(Saved data entries)
-- ==== Sys2Proof/Certificates/Slice0/Obligations.lean ====
section
/-! DEFINITION. The statements for the provers. A request's outcome is written s.answered: the outcome goes to the Lane Link's
head entry when the link has handed that request over, and stands as the last answer (log 1). -/

open Sys2Proof Sys2Proof.Machine

/-! ### The machine -/

/-- A step runs the command at the front of the queue with the queue's rest; on an empty queue the part idles (the model's
choice, log 2). -/
def Obligations.StepRunsFrontCommand : Prop :=
  (∀ (c : Instr) (rest : List Instr) (s : State), step (s.setPending (c :: rest)) = exec c (s.setPending rest)) ∧
    ∀ s : State, s.pending = [] → step s = .next s

/-- Every command gives a next state from every state, and leaves the commands that wait as they are: the part has no fault
(log 13). -/
def Obligations.EveryCommandCompletes : Prop :=
  ∀ (c : Instr) (s : State), ∃ t, exec c s = .next t ∧ t.pending = s.pending

/-! ### The Lane Link (11) -/

/-- R160: a byte before the last of a frame, and the gap of more than 1 ms. FRAME_RECEIVED has no effect while more than one
byte is missing (the model's choice, log 23). -/
def Obligations.BytesMoveTheReceiver : Prop :=
  ∀ (b : Byte) (s : State), s.power = .running →
    (s.link.receiver = .hunting →
      exec (.byteReceived b) s
        = .next (s.setLink { s.link with receiver := if b = 0xD1 then .atLength else .hunting })) ∧
    (s.link.receiver = .atLength →
      exec (.byteReceived b) s
        = .next (s.setLink
            { s.link with receiver := if 2 ≤ b.toNat ∧ b.toNat ≤ 250 then .inFrame b [] else .hunting })) ∧
    (∀ length received, s.link.receiver = .inFrame length received → received.length + 1 < length.toNat + 2 →
      exec (.byteReceived b) s = .next (s.setLink { s.link with receiver := .inFrame length (received ++ [b]) })) ∧
    (s.link.receiver.lacksOne = false → exec (.frameReceived b) s = .next s) ∧
    exec .frameGapTimeout s = .next (s.setLink { s.link with receiver := .hunting })

/-- R160, R161: the last byte of a frame, as BYTE_RECEIVED or as FRAME_RECEIVED. A frame whose CRC-16 differs is dropped;
a good frame joins the answer list as a request entry, as an overrun note, or not at all, and at an empty list it is begun. -/
def Obligations.GoodFramesJoinTheAnswerList : Prop :=
  ∀ (c : Instr) (last length kind tag : Byte) (received body crc : List Byte) (s : State),
    c = .byteReceived last ∨ c = .frameReceived last → s.power = .running →
    s.link.receiver = .inFrame length received → received ++ [last] = kind :: tag :: (body ++ crc) →
    body.length + 2 = length.toNat → crc.length = 2 →
    (fromBytes crc ≠ (crc16 (length :: kind :: tag :: body)).toNat →
      exec c s = .next (s.setLink { s.link with receiver := .hunting })) ∧
    (fromBytes crc = (crc16 (length :: kind :: tag :: body)).toNat →
      exec c s = .next (s.setLink {
        receiver := .hunting
        entries :=
          if s.link.requests < 4 then s.link.entries ++ [.request kind tag body]
          else if s.link.notes < 8 then s.link.entries ++ [.overrun kind tag]
          else s.link.entries
        stage := if s.link.entries = [] then beginEntry s.report (.request kind tag body) else s.link.stage }))

/-- R161 to R163, R146, R170: how far the answering of an entry comes when the Lane Link begins it, where `now` says how the
other blocks stand in that event. A STATUS has its reply at once, with the fields as they stand then. That the Lane Link itself
refuses a SERVICE whose byte is neither off nor on BAD_FIELD when it begins the frame is the model's reading (DEDUCED, log
24). -/
def Obligations.HeadEntryIsChecked : Prop :=
  ∀ (now : StatusReport) (kind tag : Byte) (body : List Byte),
    beginEntry now (.overrun kind tag) = .sending tag (.refuse .linkOverrun) ∧
    (kind.toNat = 0 ∨ 0x17 < kind.toNat →
      beginEntry now (.request kind tag body) = .sending tag (.refuse (.unknownKind kind))) ∧
    (1 ≤ kind.toNat → kind.toNat ≤ 0x17 → ∃ shortest longest, requestBody kind = some (shortest, longest) ∧
      (body.length < shortest ∨ longest < body.length →
        beginEntry now (.request kind tag body) = .sending tag (.refuse (.badLength (BitVec.ofNat 8 body.length)))) ∧
      (shortest ≤ body.length → body.length ≤ longest →
        (kind = 0x08 → beginEntry now (.request kind tag body) = .sending tag (.status now)) ∧
        (kind ≠ 0x08 →
          (now.service = .starting → beginEntry now (.request kind tag body) = .sending tag (.refuse .notReady)) ∧
          (now.service = .halted → kind ≠ 0x0D → kind ≠ 0x17 →
            beginEntry now (.request kind tag body) = .sending tag (.refuse .halted)) ∧
          (now.service = .zeroized → beginEntry now (.request kind tag body) = .sending tag (.refuse .zeroized)) ∧
          (now.service = .serviceOff ∨ now.service = .serviceOn ∨ (now.service = .halted ∧ (kind = 0x0D ∨ kind = 0x17)) →
            (kind = 0x14 → fieldAt body 0 1 ≤ 1) → beginEntry now (.request kind tag body) = .handed) ∧
          (now.service = .serviceOff ∨ now.service = .serviceOn → kind = 0x14 → 1 < fieldAt body 0 1 →
            beginEntry now (.request kind tag body) = .sending tag (.refuse (.badField 0 0))))))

(Exercise requirements):
Which of the lines in the data contain the string "empty"? Return each one.

(Reply):
/-- A step runs the command at the front of the queue with the queue's rest; on an empty queue the part idles (the model's
a good frame joins the answer list as a request entry, as an overrun note, or not at all, and at an empty list it is begun. -/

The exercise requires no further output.